Bioinformatics, Biostatistics, and Computational Biology
We envision that the BBC will build upon all these recent advances – hardware and personnel, and be able to provide a set of specific services required by the Projects, provide general services required by multiple projects as well as work with Campuses and LONI resource providers to guide the development of Cyberinfrastructure to be effective for Computational Biologists and BioInformaticians. The BBC will also greatly increase the level – frequency and sophistication, of Computational Training provided to LBRN researchers.
The functionality of the BBC services can be roughly grouped into 10 different categories:
1. HPC computing: Project requires HPC computing resources provided by LONI.
2. Data intensive: Project requires data intensive computing that will be supported by LONI/Petashare.
3. Data visualization: Project benefits from data visualization provided by LONI.
4. Rational Drug Discovery (Docking/protein-protein/NA-NA interactions): Projects carries out rational drug discovery computation and BBC will support computing resources and domain expertise.
5. Microarray data: Project carries out microarray experiment and requires microarray data analysis or develops tool kits for microarray data analysis.
6. Genomic database search: Projects benefits from genome database search that will be supported by BBC with computing resources and consulting.
7. Pathway analysis: Project carries out pathway analysis with BBC providing supports and consulting on packages.
8. Bioinformatics tool development: Assistance with tool development and delivery for Bioinformatics research.
9. Application of Statistical analysis and standalone tools: Assistance and mentoring with case-based statistical and tool consulting.
10. Data and information integration: Project uses LONI resources to integrate data and perform discovery from related experiments using BBC supported CyberTools.
In general, Categories 1-3 provide the software and infrastructure services to enhance the High Performance Computing resources and environments to support effective computational and data management, including support for Visualization requirements for research projects. Categories 4-7 provide support for specific Bioinformatics tools, which along with the first set will be the primary responsibility of the Bioinformatics subcore. Categories 8-10 will be jointly supported by the two sub-cores.

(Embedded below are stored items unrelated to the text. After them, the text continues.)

-- ==== Sys2Proof/Machine/Views.lean ====
section
/-! DEFINITION. What a register reads: the stored value, or for a status register the value that the state of its unit gives
at the moment of the read (R3, R467 to R475, R526 and the page tables). -/

namespace Sys2Proof.Machine

open Sys2Proof

/-! ## Registers selected through an index register -/

/-- The key of the bucket pair that SHP_IDX selects; LEVEL 3 is treated as 2. -/
def shpKey (t : Tab Word) : Nat :=
  bucketKey (min 2 (rf t Pg.TROWEL Reg.TROWEL_SHP_IDX 17 16)) (rf t Pg.TROWEL Reg.TROWEL_SHP_IDX 12 0)

/-- The index of a commons register that an index register selects; 0 for a register of its own. -/
def commonsIdx (t : Tab Word) (page off : Nat) : Nat :=
  if page = Pg.ETH0 ∨ page = Pg.ETH1 then
    if off = Reg.ETH_VID_MAP then rf t page Reg.ETH_VID_IDX 9 0
    else if off = Reg.ETH_MC_LO ∨ off = Reg.ETH_MC_HI then rf t page Reg.ETH_MC_IDX 3 0 else 0
  else if page = Pg.CEVT then if off = Reg.CEVT_SRC_ROUTE then rf t page Reg.CEVT_SRC_IDX 7 0 else 0
  else if Pg.FACET ≤ page ∧ page < Pg.FACET + 3 then
    if off = Reg.FACET_CH_LANES ∨ (Reg.FACET_CHSEL_DET ≤ off ∧ off ≤ Reg.FACET_CHSEL_FULL) then rf t page Reg.FACET_CH_SEL 7 0
    else 0
  else if page = Pg.PD then if off = Reg.PD_DOM_CFG then rf t page Reg.PD_DOM_IDX 6 0 else 0
  else if page = Pg.PMB then
    if Reg.PMB_RAIL_CFG ≤ off ∧ off ≤ Reg.PMB_RAIL_VRET then rf t page Reg.PMB_RAIL_IDX 1 0 else 0
  else if page = Pg.WAKE then
    if Reg.WAKE_PROF_MASK ≤ off ∧ off < Reg.WAKE_PROF_MASK + 12 then rf t page Reg.WAKE_PROF_IDX 2 0 else 0
  else 0

/-- The index of a side register that an index register selects. -/
def sideIdx (t : Tab Word) (page off : Nat) : Nat :=
  if page = Pg.STRAND then
    if off = Reg.STRAND_CFG ∨ (Reg.STRAND_PUSHED ≤ off ∧ off ≤ Reg.STRAND_BAD_DESC) then rf t page Reg.STRAND_SEL 5 0 else 0
  else if page = Pg.SEVT then if off = Reg.SEVT_SRC_ROUTE then rf t page Reg.SEVT_SRC_IDX 7 0 else 0
  else if page = Pg.NODE then if off = Reg.NODE_TEN_LIMIT then rf t page Reg.NODE_TEN_IDX 9 0 else 0
  else if page = Pg.FILIG then if off = Reg.FILIG_TEN_MAP then rf t page Reg.FILIG_TEN_IDX 9 0 else 0
  else if page = Pg.SEC then if off = Reg.SEC_TEN_CFG then rf t page Reg.SEC_TEN_IDX 9 0 else 0
  else if page = Pg.TROWEL then if Reg.TROWEL_SHP_CIR ≤ off ∧ off ≤ Reg.TROWEL_SHP_PBS then shpKey t else 0
  else if page = Pg.GATE then if off = Reg.GATE_SWAPS then rf t page Reg.GATE_CAR_IDX 3 0 else 0
  else if page = Pg.SPMB then
    if Reg.PMB_RAIL_CFG ≤ off ∧ off ≤ Reg.PMB_RAIL_VRET then rf t page Reg.PMB_RAIL_IDX 1 0 else 0
  else 0

/-! ## The common header -/

/-- Unit codes of commons pages 0 to 30 (table "Commons pages"). -/
def commonsUnits : List Nat :=
  [0x01, 0x02, 0x03, 0x04, 0x05, 0x06, 0x07, 0x07, 0x07, 0x08, 0x08, 0x08, 0x09, 0x0A, 0x0B, 0x0C, 0x0D, 0x0E, 0x0F, 0x10, 0x11,
   0x12, 0x13, 0x14, 0x15, 0x16, 0x17, 0x18, 0x19, 0x1A, 0x1B]

/-- Unit codes of side pages 0 to 17 (table "Side pages"). -/
def sideUnits : List Nat :=
  [0x20, 0x21, 0x11, 0x22, 0x23, 0x24, 0x25, 0x26, 0x27, 0x28, 0x29, 0x2A, 0x2B, 0x2C, 0x2D, 0x2E, 0x2F, 0x17]

/-- PAGE_ID: unit code, instance, version (R472). -/
def pageIdWord (unit inst : Nat) : Word := w32 (65536 * unit + inst * 256 + 1)

/-- PAGE_ID of a commons page. -/
def commonsPageId (page : Nat) : Word :=
  let inst := if Pg.CHZ ≤ page ∧ page < Pg.CHZ + 3 then page - Pg.CHZ
    else if Pg.FACET ≤ page ∧ page < Pg.FACET + 3 then page - Pg.FACET else 0
  pageIdWord (if page = Pg.ERR then 0x1C else commonsUnits.getD page 0) inst

/-- PAGE_ID of a side page. -/
def sidePageId (x : SideId) (page : Nat) : Word := pageIdWord (sideUnits.getD (page - 64) 0) (16 * x.num)

/-- CAP of every present page: the variant's units (R473). -/
def capWord : Variant → Word
  | .kl9680 => 0xFF#32
  | .kl9640 => 0xEF#32
  | .kl9620 => 0x09#32

/-- EVT_ROUTE from the two source numbers (table "EVT_ROUTE fields"). -/
def routeWord (evt err : Nat) : Word := w32 (evt + err * 256 + 3 * 65536)

/-- STAT: ENABLED, BUSY, DISABLE_PENDING; fixed pages read 1 or 3 (R470). -/
def statWord (t : Tab Word) (page : Nat) (idle : Bool) : Word :=
  let v := if fixedPages.contains page then 1#32 else rd t page Reg.HDR_STAT
  setBit v 1 (!idle)

/-- A header register of a commons page. -/
def commonsHdr (s : State) (page off : Nat) (v : Word) : Word :=
  if off = Reg.HDR_PAGE_ID then commonsPageId page
  else if off = Reg.HDR_CAP then capWord s.variant
  else if off = Reg.HDR_STAT then statWord s.c.regs page (commonsIdle s.c page)
  else if off = Reg.HDR_EVT_ROUTE then let n := if page = Pg.ERR then 31 else page
                                       routeWord n (n + 32)
  else if off = Reg.HDR_EVT_STAT ∧ page = Pg.ERR then w32 s.c.evt.errEvt
  else v

/-- A header register of a side page. -/
def sideHdr (vr : Variant) (x : SideId) (d : Side) (page off : Nat) (v : Word) : Word :=
  if off = Reg.HDR_PAGE_ID then sidePageId x page
  else if off = Reg.HDR_CAP then capWord vr
  else if off = Reg.HDR_STAT then statWord d.regs page (d.unitIdle page)
  else if off = Reg.HDR_EVT_ROUTE then routeWord (page + 128) (page + 160)
  else v

/-! ## Commons pages -/

/-- Bits from flags, bit 0 first. -/
def flagBits (l : List Bool) : Nat := l.foldr (fun b n => b2n b + 2 * n) 0

/-- The low or high word of a 64-bit value. -/
def halfWord (hi : Bool) (n : Nat) : Word := w32 (if hi then n / 2 ^ 32 else n)

/-- LATH. -/
def viewLath (c : Commons) (off : Nat) (v : Word) : Word :=
  let t := c.time
  if off = Reg.LATH_LT_LO then w32 c.lt
  else if off = Reg.LATH_LT_HI then w32 t.ltHi
  else if off = Reg.LATH_STAT then
    w32 (flagBits [t.unsync, t.holdover.isSome, t.slewing, t.coarse] + 16 * t.source + 128 * b2n t.pend.isSome)
  else v

/-- PLUMB. -/
def viewPlumb (vr : Variant) (c : Commons) (off : Nat) (v : Word) : Word :=
  let t := c.time
  let pend := unsignedOf 64 (t.pend.getD 0)
  if off = Reg.PLUMB_STAT then
    w32 (((List.range 5).map fun k => b2n (srcValid vr t (k + 1)) * 2 ^ (k + 1)).sum + 256 * b2n t.locked)
  else if off = Reg.PLUMB_OFFSET then w32 (satSigned 32 t.offset)
  else if off = Reg.PLUMB_FREQ_ADJ then w32 (satSigned 32 t.freqAdj)
  else if off = Reg.PLUMB_PEND_STEP_LO then halfWord false pend
  else if off = Reg.PLUMB_PEND_STEP_HI then halfWord true pend
  else v

/-- TPO and GPIO: the mask halves of GPIO_OUT and GPIO_DIR read zero. DEDUCED. -/
def viewTpo (c : Commons) (off : Nat) (v : Word) : Word :=
  if off = Reg.TPO_GPIO_OUT then w32 c.sys.gpioOut
  else if off = Reg.TPO_GPIO_DIR then w32 c.sys.gpioDir
  else if off = Reg.TPO_GPIO_IN then w32 (gpioIn c)
  else if off = Reg.TPO_GPIO_IGN then w32 c.sys.gpioIgn
  else if Reg.TPO_STAT ≤ off ∧ off < Reg.TPO_STAT + 128 ∧ (off - Reg.TPO_STAT) % 32 = 0 then
    setBit v 0 (c.tpoAt ((off - Reg.TPO_STAT) / 32)).next.isSome
  else v

/-- A burst window of a carrier is open. -/
def carrierBusy (c : Commons) (p : RPort) (n : Nat) : Bool := ((c.port p).carrier n).bursts.any fun b => winOpen c p b

/-- RFx. -/
def viewRf (c : Commons) (p : RPort) (off : Nat) (v : Word) : Word :=
  let q := c.port p
  if off = Reg.RF_PORT_STAT then
    w32 (flagBits [q.calDone, q.retuneEnd.isSome, q.gapEnd.isSome, halfDuplex c p, carrierBusy c p 0, carrierBusy c p 1,
                   carrierBusy c p 2, carrierBusy c p 3] + 256 * (agcGain c p % 64))
  else v

/-- The channels that a burst on a channel blanks, among the 32 from `lo` (R105, R107). DEDUCED: of the enabled ones. -/
def blankMap (c : Commons) (p : RPort) (ch lo : Nat) : Nat :=
  let q := c.port p
  match q.chans.find ch with
  | none => 0
  | some d => ((q.chans.filter fun e => decide (lo ≤ e.1 ∧ e.1 < lo + 32) && e.2.enabled && (halfDuplex c p ||
      decide (binDistance d.lowBin d.highBin e.2.lowBin e.2.highBin < rf c.regs p.rfPage Reg.RF_BLANK_DIST 8 0))).map
        fun e => 2 ^ (e.1 - lo)).sum

/-- CHZ. -/
def viewChz (c : Commons) (p : RPort) (off : Nat) (v : Word) : Word :=
  let q := c.port p
  let ch := rf c.regs p.chzPage Reg.CHZ_RSSI_IDX 7 0
  if off = Reg.CHZ_CTX_STAT then w32 ((q.chans.map fun e => e.2.uses).sum + 65536 * contexts p)
  else if off = Reg.CHZ_RSSI then
    let code (k : Nat) : Nat := rssiAdj c p (Config.rssiCode (p.num * 256 + ch) (2 * c.lt + k) % 512)
    w32 (code 0 + 65536 * code 1)
  else if Reg.CHZ_BLANK_MAP ≤ off ∧ off < Reg.CHZ_BLANK_MAP + 32 then
    w32 (blankMap c p (rf c.regs p.chzPage Reg.CHZ_BLANK_IDX 7 0) (8 * (off - Reg.CHZ_BLANK_MAP)))
  else v

/-- DUTY. -/
def viewDuty (c : Commons) (off : Nat) (v : Word) : Word :=
  if off = Reg.DUTY_BUCKET_IDX then w32 c.duty.idx
  else if Reg.DUTY_ACCT_USED ≤ off ∧ off < Reg.DUTY_ACCT_USED + 256 ∧ (off - Reg.DUTY_ACCT_USED) % 16 = 0 then
    w32 (ceilDiv (dutyUsed c.duty ((off - Reg.DUTY_ACCT_USED) / 16)) 1000)
  else v

/-- FACET. -/
def viewFacet (c : Commons) (p : RPort) (off : Nat) (v : Word) : Word :=
  let q := c.port p
  if off = Reg.FACET_LANE_STAT then setFld v 8 0 q.lanes.length
  else if off = Reg.FACET_RSV_STAT then
    let owedAll := (bankEntries c.regs p.facetPage Reg.FACET_CH_LANES).foldl (fun n e => n + owed q e.1 e.2) 0
    w32 (rsvSum c p % 512 + 65536 * (owedAll % 512))
  else v

/-- AIR. -/
def viewAir (c : Commons) (off : Nat) (v : Word) : Word :=
  let a := c.air
  if off = Reg.AIR_RXBUF_STAT then w32 (a.cellsUsed + 65536 * a.rxPeak)
  else if off = Reg.AIR_PL_STAT then w32 (a.list.length + 65536 * a.listPeak)
  else if off = Reg.AIR_PL_QRES then match a.qres with
    | some hit => w32 (1 + 2 * b2n hit)
    | none => 0
  else v

/-- TAMP. -/
def viewTamp (c : Commons) (off : Nat) (v : Word) : Word :=
  if off = Reg.TAMP_STAT then w32 (c.tamperActive + 256 * b2n c.tamp.keylessBoot + 512 * b2n c.tamp.zeroized) else v

/-- A word of a value held as octets, word 0 and its most significant octet first. DEDUCED. -/
def octetWord (bs : List Byte) (j : Nat) : Word := w32 (beNat (slice bs (4 * j) 4))

/-- The register of an array at an offset. -/
def within (base n off : Nat) : Bool := decide (base ≤ off) && decide (off < base + 4 * n)

/-- Seconds of the lockout that remain. -/
def lockoutLeft (c : Commons) : Nat := match c.tamp.lockEnd with
  | some t => ceilDiv (t - c.lt) 1000000000
  | none => 0

/-- LOUPE. -/
def viewLoupe (c : Commons) (off : Nat) (v : Word) : Word :=
  let k := c.tamp
  if off = Reg.LOUPE_STAT then
    let o := k.opened.getD (0, false)
    w32 (flagBits [k.opened.isSome, k.nonce.isSome, k.lockEnd.isSome] + 16 * (o.1 % 16) + 256 * b2n o.2 + 4096 * (k.result % 16))
  else if off = Reg.LOUPE_FAILS then w32 k.fails
  else if off = Reg.LOUPE_LOCKOUT_LEFT then w32 (lockoutLeft c)
  else if within Reg.LOUPE_NONCE 8 off then match k.nonce with
    | some n => octetWord n.1 ((off - Reg.LOUPE_NONCE) / 4)
    | none => 0
  else if within Reg.LOUPE_RESP_KEY 32 off then 0
  else if within Reg.LOUPE_DBG_OP_HASH 8 off then octetWord (Config.dbgHash 0) ((off - Reg.LOUPE_DBG_OP_HASH) / 4)
  else if within Reg.LOUPE_DBG_VEN_HASH 8 off then octetWord (Config.dbgHash 1) ((off - Reg.LOUPE_DBG_VEN_HASH) / 4)
  else v

/-- IBE. -/
def viewIbe (c : Commons) (off : Nat) (v : Word) : Word :=
  let k := c.ibe
  let a := k.args
  let blocks := List.range a.z
  if off = Reg.IBE_STAT then w32 (k.phase + 16 * k.ended + 256 * (a.session % 256) + 65536 * (a.image % 8))
  else if off = Reg.IBE_SESS_TEN then w32 (a.tenant % 1024 + 1024 * (a.service % 8))
  else if off = Reg.IBE_GEOM then w32 (a.t % 2048 + 65536 * (a.z % 512))
  else if off = Reg.IBE_K_TOTAL then w32 (if k.phase = 0 then 0 else (blocks.map k.kOf).sum)
  else if off = Reg.IBE_REPORTS then w32 k.reports
  else if off = Reg.IBE_MEM_USED then
    w32 (if k.phase = 1 ∨ k.phase = 2 then ceilDiv ((blocks.map fun b => Config.interSymbols (k.kOf b) * a.t).sum) 1024 else 0)
  else v

/-- SEM. -/
def viewSem (c : Commons) (off : Nat) (v : Word) : Word :=
  let held (lo : Nat) : Word :=
    w32 (((List.range 32).map fun n => if rf c.regs Pg.SEM (Reg.SEM_SEM + 4 * (lo + n)) 10 8 = 0 then 0 else 2 ^ n).sum)
  if off = Reg.SEM_HELD_LO then held 0 else if off = Reg.SEM_HELD_HI then held 32 else v

/-- CLASP; EXPIRY reads all ones on the KL9620 (R424). -/
def viewClasp (vr : Variant) (c : Commons) (off : Nat) (v : Word) : Word :=
  let k := c.clasp
  let h := match k.vote with
    | some r => r
    | none => ⟨0, 0, 0⟩
  let exp := if vr.full then h.expiry else 2 ^ 64 - 1
  if off = Reg.CLASP_STAT then w32 (h.holder + 4 * b2n k.drillHome.isSome + 65536 * h.token)
  else if off = Reg.CLASP_EXPIRY_LO then halfWord false exp
  else if off = Reg.CLASP_EXPIRY_HI then halfWord true exp
  else v

/-- The codes of the table "Side states". -/
def SideSt.code : SideSt → Nat
  | .off => 0
  | .boot => 1
  | .refill => 2
  | .compared => 3
  | .alone => 4
  | .selfCheck => 5
  | .stopped => 6

/-- BEZEL.STAT.SINGLE (R27, R28). -/
def singleBit (s : State) : Bool := !s.variant.full || decide (s.c.bezel.stA = .alone ∨ s.c.bezel.stB = .alone)

/-- BEZEL. -/
def viewBezel (s : State) (off : Nat) (v : Word) : Word :=
  let z := s.c.bezel
  if off = Reg.BEZEL_STAT then
    w32 (flagBits [singleBit s, z.hold.isSome || z.dead, z.pathBadA, z.pathBadB] + 16 * z.stA.code +
      256 * (if s.variant.full then z.stB.code else 0) + 4096 * z.lastCause)
  else if off = Reg.BEZEL_SEQ_LO then halfWord false z.seq
  else if off = Reg.BEZEL_SEQ_HI then halfWord true z.seq
  else if off = Reg.BEZEL_SKEW_NOW then w32 z.skewNow
  else if off = Reg.BEZEL_SKEW_MAX then w32 z.skewMax
  else if off = Reg.BEZEL_GAP_MAX then w32 (min 1023 z.gapMax)
  else if off = Reg.BEZEL_CATCHUP then w32 (min (catchBytes s) (2 ^ 23 - 1) + 2 ^ 31 * b2n (catchFull s))
  else if off = Reg.BEZEL_REFILL_CAUSE then w32 z.refillCause
  else if off = Reg.BEZEL_READ_DIFF_ADDR then w32 z.readDiff
  else if off = Reg.BEZEL_ROOT_CHECK then w32 z.rootCheck
  else if off = Reg.BEZEL_IMG_CHECK then w32 z.imgCheck
  else if off = Reg.BEZEL_MISMATCH_SEQ_LO then halfWord false z.misSeq
  else if off = Reg.BEZEL_MISMATCH_SEQ_HI then halfWord true z.misSeq
  else v
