-- ==== Sys2Proof/Machine/Lease.lean ====
section
/-! DEFINITION. The commands that hosts give Clasp and Bezel, the renewal of the lease, its expiry, marker swaps and
takeover drills (R418 to R424, R428, R432, R436, R440). -/

namespace Sys2Proof.Machine

open Sys2Proof

/-- PATH_BAD of a side (R425). -/
def BezelState.pathBad (z : BezelState) : SideId → Bool
  | .a => z.pathBadA
  | .b => z.pathBadB

/-- The holder can be moved by a marker to the other side: both sides are compared, nothing that R424 names is in progress,
and the other side is not barred by PATH_BAD (R424, R425). -/
def swapMay (s : State) : Bool :=
  s.variant.full && s.c.bezel.compares && s.c.bezel.hold.isNone && !s.c.bezel.refilling && !updating s &&
  s.c.clasp.drillHome.isNone && s.c.clasp.swapTo.isNone &&
  (match s.c.clasp.holder with
   | some x => !s.c.bezel.pathBad x.other
   | none => false)

/-- The number of the side that does not hold the lease, 0 without a holder. -/
def shadowNum (s : State) : Nat := match s.c.clasp.holder with
  | some x => x.other.num
  | none => 0

/-- A host write of CLASP.CMD (R423, R424). -/
def claspCmd (s : State) (v : Word) : State :=
  if !bitOf v 0 then s
  else if swapMay s then s.updK fun k => { k with swapTo := some (shadowNum s) }
  else s.updC fun c => c.err Pg.CLASP 1

/-- A CMD write of BEZEL that is refused or ignored (R432, R440). -/
def cmdBusy (s : State) : State := s.errCode Pg.BEZEL 5 9

/-- OUT_x: the side leaves service at once, or at a marker swap when it holds the lease (R432). -/
def takeOut (s : State) (x : SideId) : State :=
  if !s.c.bezel.compares || s.c.clasp.swapTo.isSome then cmdBusy s
  else if s.c.clasp.holder = some x then
    if s.c.bezel.pathBad x.other then cmdBusy s
    else s.updK fun k => { k with swapTo := some x.other.num, swapOut := some x }
  else leave s x

/-- IN_x: a refill of a side that is out of service begins (R432). -/
def bringIn (s : State) (x : SideId) : State :=
  if s.c.bezel.st x = .off ∧ s.c.bezel.st x.other = .alone ∧ s.c.pd.dom x.num = .on then
    startRefill (s.updZ fun z => { z with refill := none }) x 0 false
  else cmdBusy s

/-- A side restarts from step 5 of the start-up sequence on the image that it has loaded (R428). -/
def restartSide (s : State) (x : SideId) : State :=
  let run := (s.side x).fw.run
  startSide (bootSide s x true) x run

/-- RECOVER after a double failure: both sides restart from step 5 (R428). -/
def recoverBoth (s : State) : State :=
  if s.c.bezel.dead then
    let s1 := s.updZ fun z => { z with dead := false, hold := none, refill := none, gapFrom := none }
    let s2 := restartSide (restartSide s1 .a) .b
    let s3 := s2.updC fun c => c.hwSet Pg.RST Reg.RST_CAUSE (bitMask 4)
    s3.updK fun k => { k with grantDue := some (s3.c.lt + grantWaitNs s3.c), waitPassed := false }
  else s

/-- PATH_CLR (R425). -/
def clearPaths (s : State) : State := s.updZ fun z => { z with pathBadA := false, pathBadB := false }

/-- A host write of BEZEL.CMD (R425, R428, R432, R440). -/
def bezelCmd (s : State) (v : Word) : State :=
  let ops := bitsBelow (fld v 4 0) 5
  if fld v 5 0 = 0 then s
  else if !s.variant.full || decide (1 < ops.length) || s.c.bezel.hold.isSome || s.c.bezel.refilling || updating s then
    cmdBusy s
  else
    let s1 := if bitOf v 5 then clearPaths s else s
    match ops with
    | [0] => takeOut s1 .a
    | [1] => takeOut s1 .b
    | [2] => bringIn s1 .a
    | [3] => bringIn s1 .b
    | [4] => recoverBoth s1
    | _ => s1

/-- A write of TOKEN to CLASP.RENEW that has passed Bezel (R420). -/
def renewLease (s : State) (v : Word) : State :=
  match s.c.clasp.vote with
  | some r =>
    if r.holder ≠ 0 ∧ fld v 15 0 = r.token then s.updK fun k => k.write { r with expiry := s.c.lt + leaseNs s.c } else s
  | none => s

/-! ## The replicas and the expiry (R418, R421) -/

/-- Clasp's replicas: one that differs from the majority is rewritten; without a majority HOLDER becomes none and the
commons are held (R418). -/
def voteReplicas (s : State) : State :=
  let k := s.c.clasp
  match k.vote with
  | some r => if k.r0 = r ∧ k.r1 = r ∧ k.r2 = r then s
    else (s.updK fun k => k.write r).bumpC Pg.CLASP Reg.CLASP_VOTE_FIX
  | none => halt (s.updC fun c => c.err Pg.CLASP 0)

/-- A replica holds another value than the one written to it (R418). -/
def replicaUpset (s : State) (n : Nat) (r : Replica) : State :=
  voteReplicas (s.updK fun k => if n = 0 then { k with r0 := r } else if n = 1 then { k with r1 := r } else
    if n = 2 then { k with r2 := r } else k)

/-- The lease's EXPIRY is due by the AON domain's LT (R28, R40, R63, R418, R421, R528): a mismatch with cause STALL while Bezel compares, the loss of the
lease while SINGLE is 1. -/
def leaseExpire (s : State) : State :=
  match s.c.clasp.vote, s.c.clasp.holder with
  | some r, some x =>
    if !s.variant.full || s.c.bezel.hold.isSome || s.c.bezel.dead || decide (s.c.pd.dom x.num ≠ .on) || decide (coarseLt s.c.lt < r.expiry)
    then s
    else if s.c.bezel.compares then mismatch s 3 (s.side x).point none none none none
    else
      let s1 := (s.bumpC Pg.CLASP Reg.CLASP_EXPIRED).event Pg.CLASP 2
      failUpdates (halt s1) 12
  | _, _ => s

/-! ## Marker swaps and drills (R423, R436) -/

/-- What a marker swap means for a drill: the dwell begins, or the drill ends. -/
def drillSwapped (s : State) (h : Nat) : State :=
  match s.c.clasp.drillHome with
  | none => s
  | some home =>
    if h = home then endDrill s
    else s.updK fun k => { k with drillEnd := some (s.c.lt + 1000000 * (rf s.c.regs Pg.CLASP Reg.CLASP_DRILL_DWELL 15 0)) }

/-- The swap marker that was requested is sequenced and the lease moves at it; a side taken out leaves service then
(R423, R432, R436). -/
def swapMark (s : State) : State :=
  match s.c.clasp.swapTo.bind SideId.ofNum with
  | none => s
  | some x =>
    if !s.c.bezel.compares || s.c.bezel.hold.isSome then s
    else
      let out := s.c.clasp.swapOut
      let s1 := grant (s.updK fun k => { k with swapTo := none, swapOut := none }) x true
      let s2 := drillSwapped s1 x.num
      match out with
      | some y => leave s2 y
      | none => s2

/-- A drill is due: it begins, or waits with DRILL_SKIP counted once (R436, R528). -/
def drillBegin (s : State) : State :=
  let k := s.c.clasp
  let due : Bool := match k.drillNext with
    | some t => decide (t ≤ s.c.lt)
    | none => false
  if !due && !k.drillWait then s
  else
    let s1 := if due then s.updK fun k => { k with drillNext := nextDrill s.c s.c.lt } else s
    if swapMay s && decide (s.c.pd.dom 1 = .on ∧ s.c.pd.dom 2 = .on) then
      s1.updK fun k => { k with drillWait := false, drillHome := s.c.clasp.holder.map SideId.num, drillEnd := none,
                                swapTo := some (shadowNum s) }
    else if k.drillWait then s1
    else (s1.updK fun k => { k with drillWait := true }).bumpC Pg.CLASP Reg.CLASP_DRILL_SKIP

/-- DRILL_DWELL has passed: the swap back is requested (R436). -/
def drillBack (s : State) : State :=
  match s.c.clasp.drillHome, s.c.clasp.drillEnd with
  | some home, some t =>
    if t ≤ s.c.lt then s.updK fun k => { k with drillEnd := none, swapTo := some home } else s
  | _, _ => s

end Sys2Proof.Machine
end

Under the current of the grant, tools specific to life science data sets have been developed. They have been utilized and integrated with tools in the public domain, are scalable and capable of handling large data sets. Some specific tools developed include, but are not limited to:
LABiViz: Data Analysis and Visualization
The suite of visualization tools that helps with the analysis and visualization as well as identification of patterns in biomedical data. In particular, it focuses on neural networkaugmented high-performance computing-supported visualization techniques and algorithms. These tools enable life scientists to analyze high-dimensional biomedical data, ranging from gene expression arrays, miRNA predictions, and sequences to any other data in commonly used tabular format. The techniques incorporated include a modified version of a self-organizing map, a data mining algorithm, visualizations (parallel coordinates, radviz, scatter plot, etc.) and statistical tools (min, max, range, averages, etc.) and selection and filtering tools that enable a real-time interaction with the data.
Castle: Cluster Analysis
The tools incorporated in Castle are based on metrics and provide for a visual comparison of unsupervised and supervised clustering results. The users can choose from a set of clustering algorithms incorporated into castle, or, if they prefer, import their own clustered data in order to be analyzed. The users are able to visually identify the overlap and differences among the different algorithms and make the best decision with regards to the true clustered structure. The suite includes data mining, visualization and computational tools.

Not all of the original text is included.